O material foi elaborado considerando a importância que este debate, e sua visibilidade, tem para a própria movimentação da problemática. A produção está em formato de e-book e acessível de modo virtual e gratuito.

A cartilha destina-se a todos os membros da comunidade acadêmica universitária. É composta pelos seguintes itens:

● Análise crítica sobre como a universidade produz sofrimento e como pode produzir uma política de cuidados;

● Propostas de ações para estudantes, docentes e gestores;

● Experiências de escuta e acolhimento inspiradas na psicanálise.

Partindo do pressuposto de que o sofrimento dos universitários não responde a questões apenas individuais, o material evoca a noção já referida da dimensão sociopolítica do sofrimento na Universidade, cujo efeito, entre outros, tem sido o declínio das expectativas relativas à formação acadêmica como espaço de construção de futuro para jovens brasileiros.

Sofrimento psíquico: espelho retorcido

O sofrimento psíquico que atualmente assola estudantes, docentes e técnicos não é relativo apenas ao fracasso individual, até porque a universidade não é uma ilha de racionalidade pura, imune às dores do mundo. Ela reflete e produz as alegrias e sofrimentos. Reflete, como uma espécie de espelho, muitas vezes distorcido, as tensões, violências e precariedades que estruturam a sociedade.

A cartilha nasce justamente da urgência em nomear essa dor coletiva como consequência de uma lógica adoecedora: a universidade como plataforma de ativos intangíveis, voltada à geração de valor mercantil e à competitividade. Ora, quando a universidade abandona sua dimensão comunitária, quando deixa de ser um território de acolhimento e afetos para se tornar uma linha de montagem de créditos e métricas, ela se torna hostil à vida e, especialmente, à qualidade de vida.

Transformar a universidade em um espaço de cuidado não é uma proposta isolada, é parte do compromisso com o direito a uma existência digna para a juventude brasileira. O Estatuto da Juventude reconhece a saúde, incluindo a saúde mental, como um direito e reforça a importância da prevenção da violência, respeitando as especificidades dessa fase da vida.

Esse direito, no entanto, fica comprometido quando prevalecem lógicas acadêmicas baseadas em exigências excessivas, competitividade e negligência com o bem-viver.

Muitas diretrizes internacionais das quais o Brasil é signatário evidenciam que o cuidado da saúde mental nas instituições educacionais não é apenas uma aspiração desejável, mas um compromisso que envolve dimensões legais, éticas e políticas, exigindo ações concretas também por parte das instituições de ensino superior.

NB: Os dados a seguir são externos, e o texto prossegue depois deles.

-- ==== Sys2Proof/Machine/CmdSaving.lean ====
section
/-! DEFINITION. The save (04). One meaning per command. -/

namespace Sys2Proof.Machine

open State

/-- FREEZE_WINDOW_CLOSE: R127, R62, R109, R115, R129, R131, R132. -/
def execFreezeWindowClose (s : State) : Out :=
  .next (s.onCtl (fun t => t.windowClose.vaultAfter))

/-- WAVE_OPEN: R129, R130, R133. -/
def execWaveOpen (k : Fin 8) (s : State) : Out :=
  .next (s.onCtl (fun t => (t.waveOpen k).vaultAfter))

/-- CLASS1_STRIPE_FILL: R177, R133. -/
def execClass1StripeFill (s : State) : Out :=
  .next (s.onCtl (fun t => t.class1Fill))

/-- MOVE_LINK_TIMEOUT: R138, R158. -/
def execMoveLinkTimeout (p : Fin 64) (s : State) : Out :=
  .next (s.onCtl (fun t => (t.moveLinkTimeout p).vaultAfter))

/-- CLASS1_CUTOFF: R139, R141. -/
def execClass1Cutoff (s : State) : Out :=
  .next (s.onCtl (fun t => t.class1Cut.vaultAfter))

/-- CLASS2_CUTOFF: R140. -/
def execClass2Cutoff (s : State) : Out :=
  .next (s.onCtl (fun t => t.class2Cut.vaultAfter))

/-- BUS_WARN_CROSS: R522, R140. -/
def execBusWarnCross (s : State) : Out :=
  .next (s.onCtl (fun t => t.class2Cut.vaultAfter))

/-- BUS_FAULT_CROSS: R522, R142, R158. -/
def execBusFaultCross (s : State) : Out :=
  .next (s.onCtl (fun t => t.backupNotGood.emergSeal.vaultAfter))

/-- PORT_MANIFEST_POST: R144, R194. -/
def execPortManifestPost (p : Fin 64) (s : State) : Out :=
  .next (s.onCtl (fun t => t.portManifest p))

/-- SAVE_MANIFEST_POST: R145, R196. -/
def execSaveManifestPost (s : State) : Out :=
  .next (s.onCtl (fun t => t.saveManifest))

/-- CAL_SAMPLE: R161, R471. -/
def execCalSample (readings : List (Option (Nat × Nat))) (s : State) : Out :=
  .next (s.onCtl (fun t => t.calSample readings))

/-- CAL_FILL_END: R161. -/
def execCalFillEnd (s : State) : Out :=
  .next (s.onCtl (fun t => t.calFillEnd))

/-- TEST_TRIP: R122, R40, R61, R105, R118, R119, R121, R124, R126, R157, R208, R404, R461. -/
def execTestTrip (w : Word) (also : BitVec 8) (s : State) : Out :=
  .next (s.rpWrite 0x070008 (testTrip w also))

/-- CALIBRATION_SAVE: R160, R118, R458, R459, R460, R471. -/
def execCalibrationSave (s : State) : Out :=
  .next (s.topCode cmdCal)

end Sys2Proof.Machine
end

Iniciativas como o Programa Nacional de Juventude, o Plano Nacional de Prevenção do Suicídio e outras políticas públicas apontam para o papel da universidade como promotora de saúde e proteção.
Essa perspectiva é reforçada por organismos internacionais, como a Organização das Nações Unidas (ONU), por meio da Estratégia Global para a Saúde de Adolescentes e Jovens 2024-2030, e a Agenda 2030 para o Desenvolvimento Sustentável, documentos que reafirmam o papel das universidades como espaços de garantia de direitos e cuidado e, também, de promoção de saúde mental.

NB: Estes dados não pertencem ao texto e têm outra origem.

/-! ### Trips, the turn, the operator (01, 04, 09) -/

/-- A trip source enters Save from the states that hold stakes, at the controller that holds the token (R20, R118, R404): HOLD_REQ_N, a sag of PFI_BUS
(which also moves the core to backup), the AC-good loss that reaches the threshold of an immediate-save image, and a keyed write of
SAVE.TEST_TRIP in Ready or Service. -/
def Obligations.TripsEnterSave : Prop :=
  (∀ also s, s.ctlOn = true → s.paired = false ∨ s.pair.drv = true → s.inState [.ready, .ride, .service, .ret] = true →
      Does (.holdReq also) s (SaveEntered s))
  ∧ (∀ also s, s.ctlOn = true → s.paired = false ∨ s.pair.drv = true → s.inState [.ready, .ride, .service, .ret] = true → s.bimg.running = true →
      Does (.pfiBusSag also) s (fun t => SaveEntered s t ∧ t.pins.pfiGood = false ∧ t.top.swoMain = false ∧ t.top.swoBkp = true))
  ∧ (∀ (n : Fin 8) also s, s.ctlOn = true → s.paired = false ∨ s.pair.drv = true → s.inState [.ready, .ride, .service, .ret] = true → s.bimg.running = true →
      s.im.core.rideThrough = false → rd s.pins.acgLow n = false → s.acgFast < s.im.core.acgThr → s.im.core.acgThr ≤ s.acgFast + 1 →
      Does (.acgLoss n also) s (fun t => SaveEntered s t ∧ rd t.pins.acgLoss n = true ∧ rd t.pins.acgLow n = true))
  ∧ (∀ also s, PortFree s → s.inState [.ready, .service] = true → s.pair.drv = true →
      Does (.testTrip 0x7E575AFE#32 also) s (SaveEntered s))

/-- A trip elsewhere (R20, R521, R119, R123, R347, R404, R12): in Boot, Rise, Fall and Latched, and while the control island is unpowered, the state stays, FRZ_N
asserts and the trip is counted with the highest-priority rank active; in Save a source within 1 us of t_trip joins the sources, a later one is noted, and a test or
calibration save under way is promoted; a standby, and a controller that has given its token away, only assert FRZ_N; every force clears, for this too is a t_trip; in
Off the freeze path is not armed. A write of TEST_TRIP without its key changes nothing but the port's answer. Where within the turn the trip arrives, and so whether it
is within 1 us of t_trip, is a free value (log entries 1 and 191). -/
def Obligations.TripsElsewhere : Prop :=
  (∀ also s, s.inState [.boot, .rise, .fall, .latched] = true → s.ctlOn = true → s.paired = false ∨ s.pair.drv = true ∨ s.pair.standby = false ∧ s.top.state = .boot →
      Does (.holdReq also) s (fun t => t.top = { s.top with frz := 0xFF#8, frzTrip := true }
        ∧ t.ledg = (s.arrive.count 0x20 (primaryOf (srcMask 2 also)) 0xFFFFFFFF).ledg ∧ ForcesClear t ∧ SameBut [.clk, .top, .evt, .ctrl, .flt, .ledg] s t))
  ∧ (∀ also s, s.top.state ≠ .off → s.ctlUp = false → Does (.holdReq also) s (fun t => t.top = { s.top with frz := 0xFF#8, frzTrip := true }
      ∧ rd t.aon.tripCnt (primaryOf (srcMask 2 also)) = satAdd 255 (rd s.aon.tripCnt (primaryOf (srcMask 2 also))) 1 ∧ SameBut [.clk, .top, .aon] s t))
  ∧ (∀ also s, s.top.state = .save → s.ctlOn = true → s.paired = false ∨ s.pair.drv = true → Does (.holdReq also) s (fun t =>
      t.top.state = .save ∧ t.top.frz = 0xFF#8 ∧ t.save.serial = s.save.serial
        ∧ (if s.arrive.clk.l ≤ s.save.tripL + 1000 then t.save.src = srcMask 2 s.save.src ∧ t.save.primary = min 2 s.save.primary
           else t.save.late = s.save.late ||| 0x02#8 ∧ t.save.primary = s.save.primary)
        ∧ ((s.save.test = true ∨ s.save.cal = true) ∧ s.save.done = false → t.save.promoted = true)))
  ∧ (∀ also s, s.ctlOn = true → s.paired = true → s.pair.drv = false → s.pair.standby = true ∨ s.top.state ≠ .boot → Does (.holdReq also) s (fun t =>
      t.top = { s.top with frz := 0xFF#8 } ∧ ForcesClear t ∧ SameBut [.clk, .top, .evt, .ctrl, .flt] s t))
  ∧ (∀ also s, s.top.state = .off → Does (.holdReq also) s (fun t => t = s))
  ∧ (∀ w also s, PortFree s → w ≠ 0x7E575AFE#32 → Does (.testTrip w also) s (SameBut [.rp] s))

/-- The turn boundary (R9, R120, R512, R20): without the control island nothing happens; with it, but for a cold takeover's Boot, the sampled inputs are taken. At a
controller that holds the token its parts follow one another in a fixed order: time and inputs, a reload that is due, sources, the ledger's close, the table, the strings and E_pot,
the links, then the holder's part (stakes, trips, the transition, pre-staging, the vault), the islands' rails, what REPORT will carry and the end. That the samples come as the
command's operands is the model's choice, log entry 86; where no rule orders the parts, their order is its reading, log entries 150 and 231. -/
def Obligations.TurnBoundaryTakesInputs : Prop :=
  (∀ inp s, s.ctlOn = false → Does (.turnBoundary inp) s (fun t => t = s))
  ∧ (∀ inp s, s.ctlOn = true → s.pair.coldDue = false → Does (.turnBoundary inp) s (fun t => t.pins.dieTemp = inp.dieTemp ∧ t.pins.frzExt = inp.frz
      ∧ t.pins.vaonMvA = inp.vaonA ∧ t.pins.vaonMvB = inp.vaonB ∧ (∀ n : Fin 8, rd t.pins.acgLoss n = inp.acg.getLsbD n) ∧ (∀ n : Fin 8, rd t.pins.acgLow n = inp.acgLow.getLsbD n)))
  ∧ (∀ inp s, s.ctlOn = true → s.pair.coldDue = false → s.pair.drv = true → Does (.turnBoundary inp) s (fun t =>
      let a := ((((s.turnClock inp).reloadCommit.judgeTemp.expireSubs).closeTurn).drainTurn).tableTurn.energyTurn
      let b := forN 64 linkTurn a
      let c := islandsTurn b b.holderTurn
      t = if c.ctlOn then ({ c with ret := { c.ret with go := c.tableGo } }).latchReport.turnEnd inp else c))

/-- One step changes the state only along Table 01-5 (R20): a controller that is no standby goes from one state to another by a transition the table
lists, by the loss of the control island's supply (to Hold), or by the loss of AON's (to Off). -/
def Obligations.StateMovesFollowTheTable : Prop :=
  ∀ s t : State, s.pair.standby = false → step s = .next t → t.top.state ∈ moves s.top.state

/-- The push-button and the operating second (R322, R323, R351, R359, R391, R410). When a hold sets STAY_OFF is the model's reading (log entry 120); that OP_SEC wraps
at 2^32 is its choice (log entry 146); that SECOND_TICK is AON's second in every state and moves the wall label while no turns run are its readings (log entries 20
and 19). -/
def Obligations.OperatorAndSeconds : Prop :=
  (∀ (len : BitVec 8) s, s.top.state = .wake → len.toNat ≤ 20 → Does (.pbPress len) s (fun t => t.top.state = .boot ∧ t.aon.stayOff = false
      ∧ t.aon.presses = satAdd 0xFFFF s.aon.presses 1 ∧ t.aon.pbLast = len.toNat ∧ t.pins.pbDown = false))
  ∧ (∀ (len : BitVec 8) s, s.ctlOn = true → s.inState [.rise, .ready, .ride, .save, .ret, .service] = true → len.toNat ≤ 20 → Does (.pbPress len) s (fun t =>
      t.evtBit 4 3 = true ∧ t.top = s.top ∧ t.aon.presses = satAdd 0xFFFF s.aon.presses 1))
  ∧ (∀ s, s.top.state = .rise → s.ctlOn = true → s.pair.drv = true → Does .pbHold3s s (fun t => t.top = { s.top with wantService := true }
      ∧ t.pins = { s.pins with pbDown := true } ∧ t.seq.pbUsed = true))
  ∧ (∀ (len : BitVec 8) s, s.inState [.ready, .ride, .service, .ret] = true → s.seq.pbUsed = false → s.pair.drv = true → Does (.pbHoldForce len) s (fun t =>
      t.top = { s.top with wantForce := true } ∧ t.aon.stayOff = true ∧ t.aon.forces = satAdd 0xFF s.aon.forces 1))
  ∧ (∀ (len : BitVec 8) s, s.top.state = .save → s.seq.pbUsed = false → s.pair.drv = true → Does (.pbHoldForce len) s (fun t =>
      t.top = { s.top with wantForce := true } ∧ t.aon.stayOff = s.aon.stayOff))
  ∧ (∀ s, s.ctlOn = true → s.pair.drv = true → s.top.state = .ride → s.acgCount < s.im.core.acgThr → Does .rideExit s (fun t =>
      t = { s with top := { s.top with wantReady := true } }))
  ∧ (∀ s, s.top.state ≠ .off → Does .secondTick s (fun t => t.aon.opSec = (s.aon.opSec + 1) % 2 ^ 32 ∧ t.aon.drillAge = satAdd 0xFFFFFFFF s.aon.drillAge 1
      ∧ t.aon.wallMs = (if s.ctlOn then s.aon.wallMs else s.aon.wallMs + 1000) ∧ SameBut [.clk, .aon, .evt, .fab, .pair] s t))

/-! ### Stakes (02) -/

/-- The stake engine's commands (R52, R58, R60, R67, R422, R479). A command whose condition does not hold changes nothing: the model's reading, log entry 13. -/
def Obligations.StakeCommands : Prop :=
  (∀ s, s.ctlOn = true → s.stakeState = true → s.stake.v.short = true → 10 ≤ s.stake.okRun → Does .shortfallEnd s (fun t =>
      t.stake.v.short = false ∧ t.subLive 72 0xFFFF = false ∧ t.ledg.pr1 = {} ∧ SameBut [.flt, .ledg, .stake] s t
      ∧ (s.ledg.pr1.run = true → t.ledg.queue.length = s.ledg.queue.length + 1)))
  ∧ (∀ (p : Fin 64) s, s.ctlOn = true → 8 ≤ (s.stkQ p).ovrRun → Does (.overstakeRun p) s (fun t => t.subLive (64 + p.val / 8) p = true ∧ SameBut [.flt] s t))
  ∧ (∀ (p : Fin 64) s, s.ctlOn = true → (s.stkQ p).ovrRun < 8 → Does (.overstakeRun p) s (fun t => t = s))
  ∧ (∀ (p : Fin 64) s, s.ctlOn = true → 3 ≤ (s.stkQ p).missRun → Does (.reportsMissing p) s (fun t => (t.stkQ p).missSeen = true
      ∧ (t.lk p).err.getLsbD 8 = true ∧ t.subLive p 8 = true ∧ (s.linkUp p = true → (t.lk p).rcv = true) ∧ SameBut [.flt, .links, .stake] s t))
  ∧ (∀ s, s.ctlOn = true → s.ledg.pr1.run = true → 3600000 ≤ s.ledg.pr1.turns → Does .portRecordHourly s (fun t =>
      t.ledg.queue.length = s.ledg.queue.length + 1 ∧ t.ledg.pr1.run = true ∧ t.ledg.pr1.turns = 0 ∧ t.ledg.pr1.start = s.stamp ∧ SameBut [.ledg] s t))
  ∧ (∀ s, s.ctlOn = true → s.ledg.pr3.run = true → 10000 ≤ s.ledg.pr3.turns → Does .uncoveredRecord s (fun t =>
      t.ledg.queue.length = s.ledg.queue.length + 1 ∧ t.ledg.pr3 = {} ∧ SameBut [.ledg] s t))
  ∧ (∀ w s, PortFree s → s.im.pol.mMin ≤ 0x400 → Does (.marginRegWrite w) s (fun t => t.stake.margin = max s.im.pol.mMin (min 0x400 (bitsOf w 15 0))
      ∧ t.stake.marginClip = (s.stake.marginClip || t.stake.margin != bitsOf w 15 0) ∧ t.rp.err = false ∧ SameBut [.rp, .stake] s t))
  ∧ (∀ w s, PortFree s → Does (.viewHoldWrite w) s (fun t => t.stake.useCal = w.getLsbD 1 ∧ t.stake.v = s.stake.v ∧ t.stake.hold.isSome = w.getLsbD 0
      ∧ (w.getLsbD 0 = true → s.stake.hold.isSome = true → t.stake.hold = s.stake.hold) ∧ SameBut [.rp, .stake] s t))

A Cartilha sobre o bem-viver na universidade, como um dispositivo de letramento para a comunidade acadêmica, não alcança respostas prontas, mas convida à reflexão, à análise crítica e à ação coletiva. Entender que o sofrimento também é sociopolítico nos ajuda a questionar o adoecimento e o cansaço naturalizados no cotidiano universitário.

Esperamos que a cartilha possa não apenas a nomear dores, mas também fortalecer redes de apoio, mobilizações e a construção de uma cultura acadêmica que tenha o cuidar como prática cotidiana.